Low-doc and no-doc loans have already almost disappeared due to both banks and government agencies recognizing their folly. But under this rule, lenders and borrowers will face some needless, additional burdens of documenting “ability to repay.” That means a lot of needless new paperwork, as well as asking borrowers intrusive questions about personal matters that could bear on the ability to repay alone, such as the state of their marriages.
And as Edward Pinto of the American Enterprise Institute points out, loans subsidized by Fannie, Freddie, and the FHA still get a pass from these new rules. He writes:
Rather than banning the irresponsible underwriting practices of the FHA … they are grandfathered for up to seven years or until these agencies issue their own rules codifying their irresponsible lending practices.
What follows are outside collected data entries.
theorem hasEffect_ite_fault {p : Prop} [Decidable p] (h : i ≠ .halt) (hrest : ¬p → hasEffect i s o) :
    hasEffect i s (if p then .next (s.faultEntry cause info) else o) := by
  split_ifs with hp
  · exact hasEffect_fault h
  · exact hrest hp

/-- A range check before the rest of the command. -/
theorem hasEffect_ite_inRange {addr n : Nat} (h : i ≠ .halt) (hrest : addr + n ≤ s.cfg.memSize → hasEffect i s o) :
    hasEffect i s (if s.inRange addr n then o else .next (s.faultEntry cause info)) := by
  split_ifs with hin
  · exact hrest ((s.inRange_iff addr n).mp hin)
  · exact hasEffect_fault h

/-! The shared operations. -/

theorem hasEffect_writeFitting {a : BReg} (h : destB i = some a) (v : Nat) :
    hasEffect i s (writeFitting a v s) := by
  rcases writeFitting_cases a v s with ⟨hfits, heq⟩ | ⟨-, heq⟩
  · exact heq ▸ hasEffect_next (.setsB a h fun _ => hfits)
  · exact heq ▸ hasEffect_fault (by rintro rfl; cases h)

theorem hasEffect_cryptBuffer {f : CipherTables → List Byte → List Byte} {a b : XReg}
    (hf : ∀ t blk, (f t blk).length = 8) (hhalt : i ≠ .halt) (hrange : storeRange s i = some (s.natX a, s.natX b)) :
    hasEffect i s (cryptBuffer f a b s) := by
  rcases cryptBuffer_cases f a b s with ⟨-, heq⟩ | ⟨-, -, heq⟩ | ⟨-, -, -, heq⟩ | ⟨-, -, hin, heq⟩
  · exact heq ▸ hasEffect_fault hhalt
  · exact heq ▸ hasEffect_fault hhalt
  · exact heq ▸ hasEffect_fault hhalt
  · exact heq ▸ hasEffect_next (.stores hhalt (leavesMem_cryptBlocks (hf s.tables) hrange hin))

theorem hasEffect_codecCommand {f : List Byte → Nat → LzResult} {a b c d e : XReg}
    (hcap : ∀ src cap, (f src cap).out.length ≤ cap) (hhalt : i ≠ .halt) (hdest : destX i = some a)
    (hrange : storeRange s i = some (s.natX d, s.natX e)) : hasEffect i s (codecCommand f a b c d e s) := by
  have hlen := hcap (s.memRead (s.natX b) (s.natX c)) (s.natX e)
  rcases codecCommand_cases f a b c d e s with ⟨-, heq⟩ | ⟨-, -, heq⟩ | ⟨-, -, -, heq⟩ |
    ⟨-, hin, -, ⟨out, hout, heq⟩ | ⟨out, hout, heq⟩ | ⟨out, hout, heq⟩⟩
  · exact heq ▸ hasEffect_fault hhalt
  · exact heq ▸ hasEffect_fault hhalt
  · exact heq ▸ hasEffect_fault hhalt
  all_goals
    rw [hout] at hlen
    have hmem := leavesMem_writeBytes hrange hlen hin
  · exact heq ▸ hasEffect_next (.setsX a _ hdest hmem)
  · exact heq ▸ hasEffect_next (.faults _ _ hhalt hmem)
  · exact heq ▸ hasEffect_next (.faults _ _ hhalt hmem)

end

/-! Values that fit in a B register of every state with the invariant (10_state.md R32). -/

theorem limbs_of_inv {s : State} (h : s.Inv) : 20 ≤ s.cfg.bnLimbs := by
  have hvalid := h.config
  simp only [Config.valid, Bool.and_eq_true, decide_eq_true_eq] at hvalid
  exact hvalid.2

theorem word_lt_bnCapacity {s : State} (h : s.Inv) (w : Word) : w.toNat < s.cfg.bnCapacity :=
  word_lt_capacity w (limbs_of_inv h)

theorem modulus_lt_bnCapacity {s : State} (h : s.Inv) : beNat s.cfg.pkModulus.toList < s.cfg.bnCapacity := by
  have hlt := beNat_lt s.cfg.pkModulus.toList
  rw [Vector.length_toList] at hlt
  exact lt_capacity_of_lt_pkLen hlt (limbs_of_inv h)

/-! Every command. -/

theorem hasEffect_exec (i : Instr) (s : State) : hasEffect i s (exec i s) := by
  cases i
  case halt => exact hasEffect_next (.halts rfl)
  case nop => exact hasEffect_next (.movesCp _ nofun)
  case li a imm => exact hasEffect_setX rfl
  case addi a b imm => exact hasEffect_setX rfl
  case bnz a imm =>
    by_cases hzero : s.getX a = 0
    · exact exec_bnz_of_eq_zero hzero imm ▸ hasEffect_next (.movesCp _ nofun)
    · exact exec_bnz_of_ne_zero hzero imm ▸ hasEffect_next (.movesCp _ nofun)
  case jmp imm => exact hasEffect_next (.movesCp _ nofun)
  case ldw a b imm => exact hasEffect_ite_inRange nofun fun _ => hasEffect_setX rfl
  case stw a b imm =>
    refine hasEffect_ite_inRange nofun fun hin => hasEffect_next (.stores nofun ?_)
    exact leavesMem_writeBytes rfl (length_leBytes _ _).le hin
  case hInit => exact hasEffect_next (.setsHash _ rfl fun _ => ⟨Nat.zero_le 3, nofun⟩)
  case hFeed a b =>
    refine hasEffect_ite_inRange nofun fun _ => hasEffect_next (.setsHash _ rfl fun hinv => ?_)
    exact pendingOk_foldl_hashAbsorb ⟨hinv.pendLength, hinv.pendFolded⟩ _
  case hFinal a => exact hasEffect_setX rfl
  case hHash a b c => exact hasEffect_ite_inRange nofun fun _ => hasEffect_setX rfl
  case bnLd a b c => exact hasEffect_ite_inRange nofun fun _ => hasEffect_writeFitting rfl _
  case bnLdi a imm => exact hasEffect_next (.setsB a rfl fun hinv => word_lt_bnCapacity hinv imm)
  case bnLdk a imm =>
    simp only [exec, execBnLdk, raise_eq]
    split_ifs
    · exact hasEffect_next (.setsB a rfl modulus_lt_bnCapacity)
    · exact hasEffect_next (.setsB a rfl fun hinv => word_lt_bnCapacity hinv _)
    · exact hasEffect_fault nofun
  case bnSt a b c d =>
    refine hasEffect_ite_inRange nofun fun hin => hasEffect_next (.setsX d _ rfl ?_)
    exact leavesMem_writeBytes rfl (length_beBytes _ _).le hin
  case bnCmp a b c => exact hasEffect_setX rfl
  case bnSub a b c =>
    exact hasEffect_ite_fault nofun fun _ => hasEffect_next (.setsB a rfl fun hinv =>
      (Nat.sub_le _ _).trans_lt (hinv.capacity b))
  case bnMul a b c => exact hasEffect_writeFitting rfl _
  case bnShl a b => exact hasEffect_writeFitting rfl _
  case bnShr a b =>
    exact hasEffect_next (.setsB a rfl fun hinv => (Nat.div_le_self _ _).trans_lt (hinv.capacity b))
  case bnPar a b => exact hasEffect_setX rfl
  case bnMod a b c =>
    exact hasEffect_ite_fault nofun fun hmod => hasEffect_next (.setsB a rfl fun hinv =>
      (Nat.mod_lt _ (Nat.pos_of_ne_zero hmod)).trans (hinv.capacity c))
  case bnModexp a b c d =>
    rw [exec_bnModexp]
    exact hasEffect_ite_fault nofun fun hmod => hasEffect_next (.setsB a rfl fun hinv =>
      (Nat.mod_lt _ (Nat.pos_of_ne_zero hmod)).trans (hinv.capacity d))
  case bfKey a b =>
    exact hasEffect_ite_fault nofun fun _ => hasEffect_ite_inRange nofun fun _ => hasEffect_next (.keys _ rfl)
  case bfEnc a b => exact hasEffect_cryptBuffer (fun _ _ => length_halvesBlock _) nofun rfl
  case bfDec a b => exact hasEffect_cryptBuffer (fun _ _ => length_halvesBlock _) nofun rfl
  case lzDec a b c d e => exact hasEffect_codecCommand length_out_lzDecode_le nofun rfl rfl
  case lzEnc a b c d e => exact hasEffect_codecCommand length_out_lzEncode_le nofun rfl rfl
The GSEs and their automated underwriting systems are also grandfathered for up to seven years, notwithstanding that the GSEs and their systems were instrumental in the housing market collapse.
This rule is a continuation of what I have called “Dodd-Frank’s Fannie Trap.” Private sector actors are restrained, yet their governmental competitors are allowed to run almost completely free. Because of this, as Pinto concludes, “this rule does little to limit borrower leverage and lays the foundation for the next bust.”